BISF was an association of steel producers, formed in 1934 in order to provide central planning for the industry. It was prominent in coordinating output through World War II. Post-war, BISF became key in the new Ministry of Works Emergency Factory Made housing programme.

It sponsored a solution for a permanent steel framed housing to a MoW conforming design by architect Sir Frederick Gibberd, who also designed the Howard house.
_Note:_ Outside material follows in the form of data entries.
-- ==== Sys2Proof/Machine/Seam.lean ====
section
/-!
DEFINITION. Host writes to the seam tree: SEAM_REF, SEAM_OFS and SEAM_CTL (R24, R25, R298).
-/
namespace Sys2Proof.Machine

/-- Block 00 holds no SEAM_REF, SEAM_OFS or SEAM_CTL (R18). SEAM_REF.REF takes a host write only at an unrouted root that is not REMOTE; else it is ignored (R24). -/
def writeSeamRef (n : Nat) (d : Word) (s : State) : State :=
  if n ≠ 0 ∧ s.on (R.SEAM_REF_ROOT n) ∧ s.get (R.SEAM_REF_SRC_CTX n) = 0 ∧ s.on (R.SEAM_DESC_REMOTE n) = false then
    s.put (R.SEAM_REF_REF n) (bitsOf d 0 16)
  else s

/-- SEAM_OFS.OFS takes a host write only where no context is routed to it (R24). -/
def writeSeamOfs (n : Nat) (d : Word) (s : State) : State :=
  if n ≠ 0 ∧ s.get (R.SEAM_OFS_SRC_CTX n) = 0 then s.put (R.SEAM_OFS_OFS n) (bitsOf d 0 16) else s

/-- Are writes of 1 to the enable of root `n` accepted in the present mode (Table 15.7)? -/
def rootEnableAccepted (s : State) (n : Nat) : Bool :=
  match mode s with
  | 2 => true | 6 => true | 7 => true | 8 => true
  | 9 => n != s.get R.GRD_CFG_ROOT
  | _ => false

/-- SEAM_CTL.EN: 1 at a root is discarded where Table 15.7 does not accept it (R298); 1 waits for the seam's next
period start, 0 acts at once (R25). -/
def writeSeamCtl (p n : Nat) (d : Word) (s : State) : State :=
  if n = 0 then s
  else if bitsOf d 0 1 = 1 then
    if s.on (R.SEAM_REF_ROOT n) && !rootEnableAccepted s n then discarded p (R.SEAM_CTL n) s
    else s.flag (R.SEAM_CTL_EN n) true
  else dropEnable n s

/-! ### Commands -/

/-- SEAM_REF_WRITE (R24). -/
def execSeamRefWrite (n : Fin 64) (w : PortWrite) (s : State) : Host.Outcome State Fault Refusal :=
  .next (guarded w.port (R.SEAM_REF n.val) w.data (writeSeamRef n.val w.data) s)

/-- SEAM_OFS_WRITE (R24). -/
def execSeamOfsWrite (n : Fin 64) (w : PortWrite) (s : State) : Host.Outcome State Fault Refusal :=
  .next (guarded w.port (R.SEAM_OFS n.val) w.data (writeSeamOfs n.val w.data) s)

/-- SEAM_EN_WRITE (R25, R298). -/
def execSeamEnWrite (n : Fin 64) (w : PortWrite) (s : State) : Host.Outcome State Fault Refusal :=
  .next (guarded w.port (R.SEAM_CTL n.val) w.data (writeSeamCtl w.port n.val w.data) s)

end Sys2Proof.Machine
end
The BISF is of a conventional design, with simple architectural devices of projecting window surrounds encasing Crittall Hope windows, and differing cladding to the upper and lower stories deal with the junction between components in an understated fashion. The main structure is of steel columns spaced to take standard metal windows between them. The central spine of the building which supports the first floor beams is carried on tubular steel columns. The framework is clad on the lower storey with rendering on metal lath. The outer cladding of the upper floor is of steel trussed sheeting fixed by angles to the steel columns. Traditional materials could be incorporated or simulated, for example a brick cladding to the lower storey, or steel sheet profiled to match timber weatherboarding to the upper. The inner cladding and the partitions are constructed of timber framing faced with plasterboard or hardboard. The upper floors are of tongue & grooved timber and the ceilings are finished with plasterboard or fibreboard. The outer walls and ceilings are insulated with glass quilting.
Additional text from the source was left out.